START Data under study

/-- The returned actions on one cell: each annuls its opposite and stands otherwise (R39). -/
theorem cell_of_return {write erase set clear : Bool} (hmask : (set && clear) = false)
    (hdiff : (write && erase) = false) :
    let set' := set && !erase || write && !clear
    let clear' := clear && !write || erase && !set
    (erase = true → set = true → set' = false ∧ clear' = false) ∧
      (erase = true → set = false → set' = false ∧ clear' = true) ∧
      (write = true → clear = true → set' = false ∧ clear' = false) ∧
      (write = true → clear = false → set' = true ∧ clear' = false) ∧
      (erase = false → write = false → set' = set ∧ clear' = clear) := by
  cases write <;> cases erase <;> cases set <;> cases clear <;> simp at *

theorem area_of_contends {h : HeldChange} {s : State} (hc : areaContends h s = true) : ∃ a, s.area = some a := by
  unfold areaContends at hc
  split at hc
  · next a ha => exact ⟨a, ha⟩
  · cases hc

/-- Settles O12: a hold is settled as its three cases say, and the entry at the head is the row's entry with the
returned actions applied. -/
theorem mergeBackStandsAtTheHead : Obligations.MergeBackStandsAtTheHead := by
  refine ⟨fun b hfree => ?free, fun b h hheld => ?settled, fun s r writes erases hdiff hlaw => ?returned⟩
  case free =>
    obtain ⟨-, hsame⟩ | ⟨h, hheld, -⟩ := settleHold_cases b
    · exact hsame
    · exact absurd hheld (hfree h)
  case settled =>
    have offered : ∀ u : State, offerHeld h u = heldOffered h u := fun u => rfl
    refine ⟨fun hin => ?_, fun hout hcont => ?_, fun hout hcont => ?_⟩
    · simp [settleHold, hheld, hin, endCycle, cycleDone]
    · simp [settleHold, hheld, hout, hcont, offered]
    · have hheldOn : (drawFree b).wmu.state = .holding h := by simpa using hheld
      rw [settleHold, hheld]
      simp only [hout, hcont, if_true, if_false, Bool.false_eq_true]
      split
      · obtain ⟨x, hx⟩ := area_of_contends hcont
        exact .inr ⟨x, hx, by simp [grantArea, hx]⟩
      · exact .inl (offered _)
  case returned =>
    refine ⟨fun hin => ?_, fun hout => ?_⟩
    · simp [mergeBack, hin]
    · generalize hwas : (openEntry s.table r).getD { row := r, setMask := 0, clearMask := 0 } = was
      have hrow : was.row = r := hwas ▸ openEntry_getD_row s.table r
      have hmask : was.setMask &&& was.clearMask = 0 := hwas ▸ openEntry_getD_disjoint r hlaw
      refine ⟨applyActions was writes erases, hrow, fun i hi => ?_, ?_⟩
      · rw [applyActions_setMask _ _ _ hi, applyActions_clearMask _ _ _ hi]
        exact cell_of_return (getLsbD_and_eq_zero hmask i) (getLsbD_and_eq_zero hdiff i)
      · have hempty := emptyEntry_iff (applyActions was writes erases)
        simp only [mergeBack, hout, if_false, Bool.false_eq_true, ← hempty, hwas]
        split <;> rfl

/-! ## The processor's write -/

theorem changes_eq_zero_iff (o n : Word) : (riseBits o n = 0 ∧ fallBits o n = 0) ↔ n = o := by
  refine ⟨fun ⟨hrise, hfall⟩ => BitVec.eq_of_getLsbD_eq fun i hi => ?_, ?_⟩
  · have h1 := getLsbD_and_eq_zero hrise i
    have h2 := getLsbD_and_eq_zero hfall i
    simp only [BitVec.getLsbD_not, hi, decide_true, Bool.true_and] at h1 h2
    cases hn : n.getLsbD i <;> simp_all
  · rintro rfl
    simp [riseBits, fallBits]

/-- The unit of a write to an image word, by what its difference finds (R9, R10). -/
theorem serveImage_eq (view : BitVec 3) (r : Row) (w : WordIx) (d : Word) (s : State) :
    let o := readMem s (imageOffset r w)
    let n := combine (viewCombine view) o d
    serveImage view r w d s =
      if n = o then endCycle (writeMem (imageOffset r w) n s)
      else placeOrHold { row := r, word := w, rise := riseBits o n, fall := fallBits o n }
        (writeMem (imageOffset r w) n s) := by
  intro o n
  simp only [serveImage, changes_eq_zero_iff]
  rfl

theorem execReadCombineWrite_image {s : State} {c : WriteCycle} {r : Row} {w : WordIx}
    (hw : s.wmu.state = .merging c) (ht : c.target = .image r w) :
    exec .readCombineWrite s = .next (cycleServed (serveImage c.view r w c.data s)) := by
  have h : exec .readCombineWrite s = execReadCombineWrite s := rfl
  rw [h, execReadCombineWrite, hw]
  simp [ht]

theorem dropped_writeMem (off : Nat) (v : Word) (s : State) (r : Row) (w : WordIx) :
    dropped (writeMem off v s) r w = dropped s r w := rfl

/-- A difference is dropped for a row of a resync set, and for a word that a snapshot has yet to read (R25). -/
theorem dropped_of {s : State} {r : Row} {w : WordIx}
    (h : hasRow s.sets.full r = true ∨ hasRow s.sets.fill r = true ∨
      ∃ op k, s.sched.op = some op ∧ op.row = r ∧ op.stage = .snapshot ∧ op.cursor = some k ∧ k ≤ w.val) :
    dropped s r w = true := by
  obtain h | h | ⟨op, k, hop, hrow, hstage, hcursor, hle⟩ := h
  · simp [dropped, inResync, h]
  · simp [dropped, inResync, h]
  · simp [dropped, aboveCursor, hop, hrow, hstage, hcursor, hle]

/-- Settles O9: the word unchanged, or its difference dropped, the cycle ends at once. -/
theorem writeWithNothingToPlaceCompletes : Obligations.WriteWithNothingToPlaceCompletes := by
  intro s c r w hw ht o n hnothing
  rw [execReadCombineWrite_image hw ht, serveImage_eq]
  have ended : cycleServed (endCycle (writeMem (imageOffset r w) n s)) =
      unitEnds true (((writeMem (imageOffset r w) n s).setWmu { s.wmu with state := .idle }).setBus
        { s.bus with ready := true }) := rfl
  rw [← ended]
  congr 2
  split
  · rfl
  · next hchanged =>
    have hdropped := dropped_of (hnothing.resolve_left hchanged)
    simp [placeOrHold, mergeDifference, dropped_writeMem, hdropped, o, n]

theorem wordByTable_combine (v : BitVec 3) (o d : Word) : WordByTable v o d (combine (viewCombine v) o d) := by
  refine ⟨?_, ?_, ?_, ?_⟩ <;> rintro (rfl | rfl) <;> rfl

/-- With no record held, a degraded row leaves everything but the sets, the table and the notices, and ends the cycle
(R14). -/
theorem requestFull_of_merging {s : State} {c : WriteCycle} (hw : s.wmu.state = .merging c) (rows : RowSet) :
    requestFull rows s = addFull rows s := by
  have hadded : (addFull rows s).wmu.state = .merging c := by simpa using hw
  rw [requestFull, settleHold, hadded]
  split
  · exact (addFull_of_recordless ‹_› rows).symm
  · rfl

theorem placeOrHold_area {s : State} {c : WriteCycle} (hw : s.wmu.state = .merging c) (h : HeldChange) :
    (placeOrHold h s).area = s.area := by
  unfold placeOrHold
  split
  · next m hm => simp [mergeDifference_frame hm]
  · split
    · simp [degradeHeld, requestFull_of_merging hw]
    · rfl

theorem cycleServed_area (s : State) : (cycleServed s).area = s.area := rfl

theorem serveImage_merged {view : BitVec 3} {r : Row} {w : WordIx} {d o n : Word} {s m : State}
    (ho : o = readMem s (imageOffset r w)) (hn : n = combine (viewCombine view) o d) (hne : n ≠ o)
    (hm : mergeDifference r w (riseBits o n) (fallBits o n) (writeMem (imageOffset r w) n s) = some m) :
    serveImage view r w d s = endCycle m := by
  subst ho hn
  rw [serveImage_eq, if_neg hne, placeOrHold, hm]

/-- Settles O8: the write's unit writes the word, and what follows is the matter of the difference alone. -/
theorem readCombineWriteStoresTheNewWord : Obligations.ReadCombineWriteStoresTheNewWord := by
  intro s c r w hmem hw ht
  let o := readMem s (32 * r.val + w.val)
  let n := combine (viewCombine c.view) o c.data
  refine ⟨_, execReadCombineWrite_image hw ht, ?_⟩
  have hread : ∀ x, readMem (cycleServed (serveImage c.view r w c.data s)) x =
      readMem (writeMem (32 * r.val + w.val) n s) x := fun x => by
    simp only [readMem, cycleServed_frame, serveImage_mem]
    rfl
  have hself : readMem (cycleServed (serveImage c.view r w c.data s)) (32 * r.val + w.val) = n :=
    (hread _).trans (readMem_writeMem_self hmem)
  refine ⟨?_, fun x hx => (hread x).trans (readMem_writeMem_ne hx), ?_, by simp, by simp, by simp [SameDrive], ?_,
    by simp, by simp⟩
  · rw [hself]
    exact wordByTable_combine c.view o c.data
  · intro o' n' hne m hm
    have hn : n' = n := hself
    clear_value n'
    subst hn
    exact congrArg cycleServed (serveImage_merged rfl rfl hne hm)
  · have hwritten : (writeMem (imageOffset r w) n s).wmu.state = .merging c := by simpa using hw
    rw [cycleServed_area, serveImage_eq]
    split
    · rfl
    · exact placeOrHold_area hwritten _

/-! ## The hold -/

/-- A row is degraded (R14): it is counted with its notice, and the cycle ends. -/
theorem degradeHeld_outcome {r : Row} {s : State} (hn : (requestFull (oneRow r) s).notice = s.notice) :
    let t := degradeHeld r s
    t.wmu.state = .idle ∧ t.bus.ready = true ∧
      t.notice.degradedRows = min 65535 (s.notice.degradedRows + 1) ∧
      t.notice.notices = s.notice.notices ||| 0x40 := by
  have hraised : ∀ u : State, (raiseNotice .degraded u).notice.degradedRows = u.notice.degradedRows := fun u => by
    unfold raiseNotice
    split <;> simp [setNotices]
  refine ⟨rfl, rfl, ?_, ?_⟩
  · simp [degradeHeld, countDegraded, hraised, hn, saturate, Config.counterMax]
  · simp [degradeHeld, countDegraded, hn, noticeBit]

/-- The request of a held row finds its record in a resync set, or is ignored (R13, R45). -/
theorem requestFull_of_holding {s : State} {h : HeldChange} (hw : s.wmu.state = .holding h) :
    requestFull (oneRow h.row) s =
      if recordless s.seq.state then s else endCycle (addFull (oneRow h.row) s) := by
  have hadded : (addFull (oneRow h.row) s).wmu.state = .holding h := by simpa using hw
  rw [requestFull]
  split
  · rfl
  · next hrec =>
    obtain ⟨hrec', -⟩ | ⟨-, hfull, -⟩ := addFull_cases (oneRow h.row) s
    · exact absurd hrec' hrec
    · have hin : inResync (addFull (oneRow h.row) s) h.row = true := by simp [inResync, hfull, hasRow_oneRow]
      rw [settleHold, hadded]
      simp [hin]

END Data under study

■ Problem description: Search the entries above for the word "rintro", and copy every line where it occurs.

■ Worked solution:
  · rintro rfl
  refine ⟨?_, ?_, ?_, ?_⟩ <;> rintro (rfl | rfl) <;> rfl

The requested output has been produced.